-- ==== Sys2Proof/Machine/Line.lean ====
section
/-!
DEFINITION. A lane's side of transmission: the settings fixed at a frame's commitment, sending, and dropping (R22, R113,
R122, R127, R131 to R135, R182).
-/
namespace Sys2Proof.Machine

/-- Why each port does not work, 0 for one that works (R132). -/
def Chip.portCauses (c : Chip) (n : Lane) : List Nat := [1, 2, 3].map (c.portCause n)

/-- The mask of the ports whose cause is 0. -/
def workingMask (causes : List Nat) : Nat := bit (causes.getD 0 5 == 0) + 2 * bit (causes.getD 1 5 == 0) + 4 * bit (causes.getD 2 5 == 0)

/-- Words of table `t` that differ from those at lane load, by word. -/
def Chip.tableWords (c : Chip) (n : Lane) (t : Nat) : NatMap Nat :=
  ((c.lane n).tx.glaze.filter fun e => e.1 / 1024 == t).map fun e => (e.1 % 1024, e.2)

/-- The set by which a frame's payload is loaded: the addressee's downlink set of the version and profile that its FC names (R114, R231,
R246). -/
def Chip.payloadSet (c : Chip) (f : TxFrame) : Option MapSet :=
  match f.fc.body with
  | .data _ 0 _ tmv .. => ([0, 1, 2].map (c.dlBank f.slot)).find? fun m => m.valid && m.tmv == tmv && m.bp == f.fc.bp
  | _ => none

/-- Fix a frame's TXP settings as they stand (R131): working ports, the tables of the frame's ports with the fall-back to table 0 (R122),
the weight set with the fall-back to rotation (R128), gains and delays; the banks of the canceller that are live from now on stay
the frame's (R149). -/
def Chip.fixSettings (c : Chip) (n : Lane) (f : TxFrame) : TxFrame × Chip :=
  let c := c.onEcho n Echo.flipBanks
  let causes := c.portCauses n
  let named := [1, 2, 3].map fun p => c.gxlat n p f.epoch.glz
  let bad := f.coupled.any fun p =>
    causes.getD (p - 1) 5 == 0 && f.txports.testBit (p - 1) && !c.glazeValid n (named.getD (p - 1) 0)
  let tables := named.map fun t => if c.glazeValid n t then t else 0
  let c := if bad then (c.raise (.txp n) 1).pfaultSet (.txp n) 3 else c
  let tx := (c.lane n).tx
  let wset := match f.coupling with
    | .weights s => some s
    | _ => none
  let okSet := wset.all fun s => (tx.wvalid.get? s).isSome
  let c := if okSet then c else c.pfaultSet (.txp n) 4
  let weights := if okSet then wset.map fun s => (tx.wlive.filter fun e => e.1 / 512 == s).map fun e => (e.1 % 512, e.2) else none
  let set : TxSet :=
    { working := workingMask causes
      causes
      maps := c.payloadSet f
      rep := (c.lane n).echo.repLive
      dig := (c.lane n).echo.digLive
      tables
      glaze := tables.map (c.tableWords n)
      cdd := c.get (F.TXP_CDD_DELAY n)
      txdly := [1, 2, 3].map (c.txdly n)
      eff := [0, 1, 2].map fun p => c.getInt (F.TXP_PGAIN_EFF n p)
      weights }
  ({ f with set := some set, coupling := if okSet then f.coupling else .rotation }, c)

/-- Users of a GRANT whose sherds overlap those of a user with a lower index (R182). -/
def overlapUsers (us : List GrantRec) : List Nat :=
  (us.zipIdx.filter fun e => (us.take e.2).any fun o =>
    decide (o.sherd < e.1.sherd + e.1.scnt ∧ e.1.sherd < o.sherd + o.scnt)).map Prod.snd

/-- Whether tick `t` lies within a running restart of the lane's sequencers (R387). -/
def Chip.seqDown (c : Chip) (n : Lane) (t : Nat) : Bool := (c.health.seqUntil.get? n.num).any (t ≤ ·)

/-- COMMITMENT_RECEIPT (R131, R182, R387): the oldest commitment on its way to lane `n` arrives at tick `arrival`. -/
def execCommitmentReceipt (n : Lane) (arrival : Nat) (s : State) : Host.Outcome State Fault Refusal :=
  .next (s.onChip fun c =>
    match (c.lane n).tx.onWay with
    | [] => c
    | f :: rest =>
      let c := c.advanceTo arrival
      let c := c.onTx n fun t => { t with onWay := rest }
      let r := c.fixSettings n { f with late := decide (f.t0 < arrival + 5888) || c.seqDown n f.t0 }
      let f := r.1
      let ovr := match f.grant with
        | some g => overlapUsers g.users
        | none => []
      let c := if ovr.isEmpty then r.2 else r.2.pfaultSet (.rxp n) 1
      let f := { f with grant := f.grant.map fun g => { g with ovl := ovr } }
      c.onTx n fun t => { t with ready := t.ready ++ [f] })

/-! Dropping (R132, R135). -/

/-- A frame is not sent: DROP, the counters and LASTDROP of the ports concerned; its MPDUs are sent later, without an
attempt being counted; a training pass whose frame it was is void (R153, R215). -/
def Chip.dropFrame (c : Chip) (n : Lane) (f : TxFrame) (causes : List (Nat × Nat)) : Chip :=
  let c := c.raise (.txp n) 0
  let c := causes.foldl (fun c e =>
    (c.count (F.TXP_DROPCNT_DROPS n (e.1 - 1)) 1).set (F.TXP_LASTDROP_CAUSE n (e.1 - 1)) e.2) c
  let c := c.unframe f
  if f.training ≠ 0 then c.voidPass n f.training false else c

/-- The coupled ports of a frame that worked at its commitment and have not been retired since. -/
def Chip.workingPorts (c : Chip) (n : Lane) (f : TxFrame) (x : TxSet) : List Nat :=
  f.coupled.filter fun p => x.working.testBit (p - 1) && !c.retired 0 n.num p

/-- The ports of a frame: its coupled ports that work and that TXPORTS of its facet enables (R132). -/
def Chip.framePorts (c : Chip) (n : Lane) (f : TxFrame) (x : TxSet) : List Nat :=
  (c.workingPorts n f x).filter fun p => f.txports.testBit (p - 1)

/-- Whether a frame starts before the postfix of an earlier one has ended on a port of both (R135). -/
def Chip.overlaps (c : Chip) (n : Lane) (f : TxFrame) (x : TxSet) : Bool :=
  (c.framePorts n f x).any fun p => decide (f.t0 < (c.lane n).tx.busy.getD p 0)

/-- Why a frame cannot leave its ports (R132, R135), with the cause each port concerned records; none if it can.  Only ports that do not
work count against it, not those that TXPORTS shuts out (log entry 70).  DESIGN CHOICE (log entry 182): a GLP-6 broadcast that every
working port sends alike needs one of them. -/
def Chip.dropCauses (c : Chip) (n : Lane) (f : TxFrame) (x : TxSet) : List (Nat × Nat) :=
  let up := c.workingPorts n f x
  let ports := c.framePorts n f x
  let cause (p : Nat) : Nat := if c.retired 0 n.num p then 4 else x.causes.getD (p - 1) 5
  let need := match f.coupling with
    | .single _ => 1
    | .same => 1
    | _ => 2
  if up.length < need then
    let first := cause ((f.coupled.filter fun p => !up.contains p).headD 1)
    f.coupled.map fun p => (p, if up.contains p then first else cause p)
  else if f.late then ports.map fun p => (p, 1)
  else if c.overlaps n f x then ports.map fun p => (p, 2)
  else []

/-! Sending. -/

/-- Weights of a frame scaled to magnitude 1.0.  DESIGN CHOICE (log entry 184): WCLAMP counts each carrier of each port once a frame. -/
def clampedWeights (w : NatMap Nat) (bp : Nat) (ports : List Nat) : Nat :=
  ports.foldl (fun a p => a + ((List.range (carriersOf bp)).filter fun j =>
    let v := weightAt w (sherdsOf bp) p (40 + j)
    decide ((655360 : Int) * 655360 < v.1 * v.1 + v.2 * v.2)).length) 0

/-- Whether a facet's role is FD or SOUND, in which frames are not monitored (R154). -/
def Chip.unmonitored (c : Chip) (n : Lane) (f : Nat) : Bool := c.role n f == 5 || c.role n f == 6

/-- The oldest tick at which samples may still be asked for: the earlier of tick `t` and the start of the reception in progress. -/
def Chip.oldest (c : Chip) (n : Lane) (t : Nat) : Nat :=
  match (c.lane n).rx.rx with
  | some r => min t r.tp
  | none => t

/-- The frame stands on the air; of the earlier ones those stay that a window still to come can meet. -/
def Chip.onAir (c : Chip) (n : Lane) (a : AirFrame) : Chip :=
  let from' := c.oldest n a.frame.t0
  c.onTx n fun t => { t with air := (t.air.filter fun o => decide (from' ≤ o.frame.tend + headTicks)) ++ [a] }

/-- Weights that a frame uses: none in REP6, where no weight applies (R127, R130). -/
def TxFrame.usedWeights (f : TxFrame) : Option (NatMap Nat) :=
  if f.fc.body.payload.2.1 = 2 then none else f.set.bind (·.weights)

/-- A frame leaves the ports `ports` with its settings `x` (R133): counters, the symbols of each port with a clipped sample (R117), the
end of its postfix, the output, the blank of TXBLANK, the replica (R147) and the monitor of R154, which hears `h`. -/
def Chip.sendFrame (c : Chip) (n : Lane) (f : TxFrame) (x : TxSet) (ports : List Nat) (h : Heard (List Int)) : Chip :=
  let codes := c.txCodes n f x
  let c := ports.foldl (fun c p =>
    (c.count (F.TXP_FRAMES_COUNT n (p - 1)) 1).count (F.TXP_DROPCNT_CLIPSYM n (p - 1)) (f.clipSymbols x codes p)) c
  let c := c.onTx n fun t => { t with busy := ports.foldl (fun m p => m.insert p (f.tend + rampTicks)) t.busy }
  let c := match f.usedWeights with
    | some w => c.count (F.TXP_WCLAMP_COUNT n) (clampedWeights w f.fc.bp ports)
    | none => c
  let held := c.get (F.AFE_DRVSTAT_HELD n)
  let out := ports.filter fun p => !held.testBit (p - 1)
  let a : AirFrame := { frame := f, ports := out, cuts := [] }
  let c := (c.onAir n a).emit (.frame n.num f (out.foldl (fun a p => setBit a (p - 1)) 0))
  let off := ports.foldl (fun a p => max a (f.tend + rampTicks - c.txdly n p)) 0 + c.get (F.AFE_DRVTIM_LAG n) * 1024 / 100
  let c := (c.onMeas n fun m => { m with transmitting := true, txUntil := off }).updateBlank n
  let monitored := match f.fc.body with
    | .beacon .. => !f.fc.g6
    | .data .. => true
    | _ => false
  let c := if monitored && !c.unmonitored n f.facet then c.monitorFrame n a h else c
  c.replicaCheck n a

/-- Take a frame off the ready list and try to send it; `after` is what follows if it is sent. -/
def Chip.transmit (c : Chip) (n : Lane) (f : TxFrame) (h : Heard (List Int)) (after : Chip → Chip) : Chip :=
  match f.set with
  | none => c
  | some x =>
    match c.dropCauses n f x with
    | [] => after (c.sendFrame n f x (c.framePorts n f x) h)
    | causes => ((c.iff f.late (·.pfaultSet (.txp n) 0)).iff (c.overlaps n f x) (·.pfaultSet (.txp n) 1)).dropFrame n f causes

/-- A frame that its lane may not send: it is dropped, with the causes of its ports, or with DISABLED where none of Table 4-6 applies (log
entry 199). -/
def Chip.barFrame (c : Chip) (n : Lane) (f : TxFrame) : Chip :=
  let causes : List (Nat × Nat) := match f.set with
    | some x => c.dropCauses n f x
    | none => []
  (c.iff f.late (·.pfaultSet (.txp n) 0)).dropFrame n f (if causes.isEmpty then f.coupled.map fun p => (p, 5) else causes)

/-- A beacon that ends after the BEACON run: the first opportunity opens 40 µs after it; one overrun counts for the beacons
of a turn (R97). -/
def Chip.beaconOverrun (c : Chip) (n : Lane) (f : TxFrame) : Chip :=
  let g := c.group n
  let run := beaconRun ((c.patternWords (c.pat n)).map entryRole)
  if f.tend ≤ c.b n run then c
  else
    let c := if g.ts / 256 < g.openFrom then c else ((c.count F.WHEEL_COUNTS_BCNOVR 1).pfaultSet .wheel 0).raise .wheel 2
    c.onGroup n fun g => { g with openFrom := f.tend + 4096 }

/-- What the MAC engine and the lane do once a committed frame has been sent: blocks count as sent, an answer is awaited, a
grant stands, a training pass runs. -/
def Chip.afterSent (c : Chip) (n : Lane) (f : TxFrame) : Chip :=
  let c := match f.fc.body with
    | .beacon .. => if f.fc.g6 then c else c.beaconOverrun n f
    | _ => c.blocksSent n f
  let c := if f.expects then c.onTx n fun t => { t with await := t.await ++ [f] } else c
  let c := match f.grant with
    | some g => c.onTx n fun t => { t with grants := t.grants ++ [g] }
    | none => c
  if f.training ≠ 0 then c.startPass n f.training else c

/-- The ready frame with the earliest t0. -/
def nextReady (fs : List TxFrame) : Option TxFrame :=
  fs.foldl (fun (m : Option TxFrame) f => match m with
    | some x => if f.t0 < x.t0 then some f else m
    | none => some f) none

/-- Whether a frame is a stored beacon (R99). -/
def TxFrame.isBeacon (f : TxFrame) : Bool :=
  match f.fc.body with
  | .beacon .. => !f.fc.g6
  | _ => false

/-- Whether a lane may send a frame now: it is loaded, its group is neither in a service pause nor stopped beyond the present
facet, and a coasting lane sends nothing but stored beacons (R46, R86, R110, R392). -/
def Chip.maySend (c : Chip) (n : Lane) (f : TxFrame) : Bool :=
  let g := c.group n
  (c.lane n).ready && !g.paused && (!c.coasting n || f.isBeacon)
    && (c.running n || (g.stopping && decide (f.t0 < g.b (c.facet n + 1))))

/-- An encoder fault counts against the lane's transmit path: one fault in the bucket of each working port (R202; log entry 200). -/
def Chip.encoderFault (c : Chip) (n : Lane) : Chip :=
  (([1, 2, 3].filter fun p => c.portCause n p == 0).foldl (fun c p => c.fault1 0 n.num p) c)

/-- FRAME_TRANSMIT (R133, R135, R154, R202): the ready frame with the earliest t0 is due at the coupler; the monitor hears `h` of it, and
its coding may have met a fault of the encoder. -/
def execFrameTransmit (n : Lane) (encFault : Bool) (h : Heard (List Int)) (s : State) : Host.Outcome State Fault Refusal :=
  .next (s.onChip fun c =>
    match nextReady (c.lane n).tx.ready with
    | none => c
    | some f =>
      let c := (c.onTx n fun t => { t with ready := t.ready.filter fun g => g.serial != f.serial }).iff encFault (·.encoderFault n)
      if c.maySend n f then (c.advanceTo f.t0).transmit n f h fun c => c.afterSent n f
      else c.barFrame n f)

end Sys2Proof.Machine
end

Required work = Copy out, from the material above, each line where the word "stay" is present.

Expected answer =
the weight set with the fall-back to rotation (R128), gains and delays; the banks of the canceller that are live from now on stay
/-- The frame stands on the air; of the earlier ones those stay that a window still to come can meet. -/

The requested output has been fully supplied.